Hand Written Pattern Recognition System detects and interpret handwriting from documents or images. It is a technique used in many areas, such as automatic document processing, handwriting recognition, document analysis, and computer vision. It uses image processing techniques to identify and interpret characters, such as letters, numbers, and symbols, that are written in natural handwriting. The system is typically composed of four components: preprocessing, feature extraction, pattern matching, and classification. Preprocessing involves scanning the document or image, cleaning it up, and converting it into a digital format. Feature extraction is the process of extracting relevant features from the image. Pattern matching is the process of comparing the extracted features with a set of known patterns. Finally, classification is the process of assigning the extracted features to the most likely pattern.

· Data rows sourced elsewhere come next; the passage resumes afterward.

-- ==== Sys2Proof/Certificates/Slice0/Obligations.lean ====
section
/-!
DEFINITION. The statements for the provers: each says what a rule of spec/ says a command or an operation does.
`Ends o t` says that the outcome `o` is the state `t` once the choice points that are due in `t` have been made and the
transmitter has chosen its next frame, in that order, which is the model's reading (log entries 4 and 5); what those two
do is stated by `ChoiceTakesFirstLevel`,
`NoChoiceWithoutReadySegment` and `TransmitterTakesRepliesFirst`.
-/

open Sys2Proof Sys2Proof.Machine

/-! ### The queue, the resets and completion -/

/-- One step runs the command at the front of the queue on the state with the queue's rest; on an empty queue the block
idles, which is the model's choice (log entries 2 and 24). -/
def Obligations.StepRunsFrontCommand : Prop :=
  ∀ s : State,
    (∀ c rest, s.pending = c :: rest → step s = exec c { s with pending := rest }) ∧
    (s.pending = [] → step s = .next s)

/-- No command faults or is refused, in any state. -/
def Obligations.EveryCommandCompletes : Prop := ∀ (c : Instr) (s : State), ∃ t, exec c s = .next t

/-- The state after reset holds the values of the manual's "after reset" tables (R17, R23, R103, R106, R122, R139, R147,
R153, R164, R166, R178). The levels of the notice lines and straps are the model's choice (log entry 17) and are not
stated. -/
def Obligations.ResetStateHoldsColdValues : Prop :=
  (∀ (g : Seg) (config : SegConfig) (low : Bool),
    Segment.after config low = { State.reset.seg g with config := config, noticeLine := low }) ∧
  (∀ i, State.reset.jobAt i = none ∧ State.reset.genAt i = 0) ∧ State.reset.heldSet = [] ∧
  (∀ h, State.reset.entryAt h = none) ∧ State.reset.poolFree = 96 ∧
  (∀ g, (State.reset.seg g).sc = .disabled ∧ (State.reset.seg g).monitor = .off ∧
    (State.reset.seg g).urgent = [] ∧ (State.reset.seg g).routine = [] ∧ (State.reset.seg g).current = none ∧
    (State.reset.seg g).handed = none ∧ (State.reset.seg g).fairness = 0 ∧
    (State.reset.seg g).backoffTimer = none ∧ (State.reset.seg g).backoffExpired = false ∧
    (State.reset.seg g).rollTimer = none ∧ (State.reset.seg g).notice = ⟨.off, 0, none⟩ ∧
    (State.reset.seg g).stopSeen = false ∧ (State.reset.seg g).stretch = none ∧
    (State.reset.seg g).recoverRequested = false ∧ (State.reset.seg g).service = .none ∧
    (State.reset.seg g).sweepClaim = none ∧ (State.reset.seg g).conflictClaim = none ∧
    (State.reset.seg g).faultClaim = none ∧
    (State.reset.seg g).engine = ⟨.none, .none, none, none, 0, 0, 0, 0, none⟩ ∧
    (∀ ix, (State.reset.seg g).station ix = ⟨none, 0, 0, 0, 0, 0⟩) ∧
    (∀ r, (State.reset.seg g).inboundAt r = []) ∧
    (State.reset.seg g).config.items = [0, 25, 4, 0x10, 0, 0, 0x11, 0, 0, 20, 0, 0x5C, 0x20, 0x3F, 0, 0x19, 0]) ∧
  State.reset.rx = none ∧ State.reset.cache = [] ∧ State.reset.replies = [] ∧ State.reset.claims = [] ∧
  State.reset.reports = [⟨0x80, 0, [0, 96], .hlc, true⟩] ∧ State.reset.nextSeq = 1 ∧ State.reset.attn = true ∧
  State.reset.htx = some ⟨0x80, 0, [0, 96]⟩

/-- POWER_ON and RST_ASSERT take every block to its cold values, from any state, but for the pins and the command
queue; RST_ASSERT holds them with no report, ATTN released and HTX resting; RST_RELEASE admits STARTED with reason
RST_PIN, and does nothing where RST is high. While RST is low every other command leaves the Broker as it is, and a
change of a notice line sets the level of that pin alone (R164, R176, R178). That POWER_ON finds RST high, that the
pins keep their levels, and that no event has an effect while RST is low, is the model's choice (log entries 17, 18
and 29). -/
def Obligations.PowerOnAndRstResetEverything : Prop :=
  ∀ s : State,
    exec .powerOn s = .next { State.reset with
      segs := s.segs.map fun sg => Segment.after SegConfig.default sg.noticeLine
      rate1 := s.rate1, rate0 := s.rate0, pending := s.pending } ∧
    exec .rstAssert s = .next { State.reset with
      segs := s.segs.map fun sg => Segment.after SegConfig.default sg.noticeLine
      reports := [], nextSeq := 0, attn := false, htx := none, rstLow := true
      rate1 := s.rate1, rate0 := s.rate0, pending := s.pending } ∧
    (s.rstLow = true → s.replies = [] → s.reports = [] → s.htx = none → s.nextSeq = 0 →
      exec .rstRelease s = .next { s with
        rstLow := false
        reports := [⟨0x80, 0, [1, byteOf s.poolFree], .hlc, true⟩]
        nextSeq := 1, attn := true
        htx := some ⟨0x80, 0, [1, byteOf s.poolFree]⟩ }) ∧
    (s.rstLow = false → exec .rstRelease s = .next s) ∧
    (s.rstLow = true →
      (∀ g, exec (.noticeLineAsserted g) s = .next (s.modSeg g fun sg => { sg with noticeLine := true }) ∧
        exec (.noticeLineReleased g) s = .next (s.modSeg g fun sg => { sg with noticeLine := false })) ∧
      ∀ c, c ≠ .powerOn → c ≠ .rstAssert → c ≠ .rstRelease →
        (∀ g, c ≠ .noticeLineAsserted g ∧ c ≠ .noticeLineReleased g) → exec c s = .next s)

/-- The end of the RESTART reply's transmission takes the restart: COLD as at power-on, WARM keeping the job slot
generations, the roster and the segment configuration; the two differ in the reason too (R17, R103, R164, R178). That
HTX_FRAME_SENT on that reply is the same event as RESTART_TAKEN is the model's reading (log entry 25), and so is that the
pins, the notice lines and the straps, keep their levels (log entry 17). -/
def Obligations.RestartTakenColdOrWarm : Prop :=
  ∀ (s : State) (f : Frame) (c : Instr), c = .restartTaken ∨ c = .htxFrameSent → s.rstLow = false →
    s.htx = some f → f.kind = 0x42 →
    (s.restart = some .cold → exec c s = .next { State.reset with
      segs := s.segs.map fun sg => Segment.after SegConfig.default sg.noticeLine
      reports := [⟨0x80, 0, [2, 96], .hlc, true⟩], htx := some ⟨0x80, 0, [2, 96]⟩
      rate1 := s.rate1, rate0 := s.rate0, pending := s.pending }) ∧
    (s.restart = some .warm → exec c s = .next { State.reset with
      slots := s.slots.map fun sl => ⟨sl.generation, none⟩
      segs := s.segs.map fun sg => Segment.after sg.config sg.noticeLine
      roster := s.roster.map fun o => o.map fun e =>
        { e with misses := 0, probeDue := false, claimWaiting := false, created := false, moved := false, changes := 0 }
      reports := [⟨0x80, 0, [3, 96], .hlc, true⟩], htx := some ⟨0x80, 0, [3, 96]⟩
      rate1 := s.rate1, rate0 := s.rate0, pending := s.pending })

A handwritten pattern recognition system is a computer system that is designed to recognize patterns in handwritten input. This can be useful for a variety of applications, such as handwriting recognition for text entry, signature verification, and identifying handwritten notes or documents.
Software Requirements of Hand Written Pattern Recognition System:
- Java 1.4 or More
- Windows 98
- Processor : Pentium IV 2.6 GHz
- RAM : 512 MB
- Monitor : 15”
- Hard Disk : 20 GB
- CD Drive : 52X
- Keyboard : Standard 102 Keys
There are several key components to a handwritten pattern recognition system:
- Preprocessing: This involves preparing the handwritten input for analysis by the system. This might involve image processing techniques such as filtering, binarization, and segmentation to enhance the quality of the input and make it easier for the system to recognize patterns.
- Feature extraction: This involves identifying and extracting relevant features from the preprocessed input. These features might include stroke width, curvature, and connectivity between strokes.
- Classification: This involves using machine learning algorithms to analyze the extracted features and assign them to predefined classes or categories. This might involve training a classifier on a labeled dataset of handwritten examples.
- Evaluation: This involves assessing the performance of the system by comparing its output to a known set of correct answers. This can help identify any weaknesses or errors in the system and allow for improvements to be made.
Overall, a handwritten pattern recognition system can be a useful tool for automating the process of recognizing and interpreting handwritten input.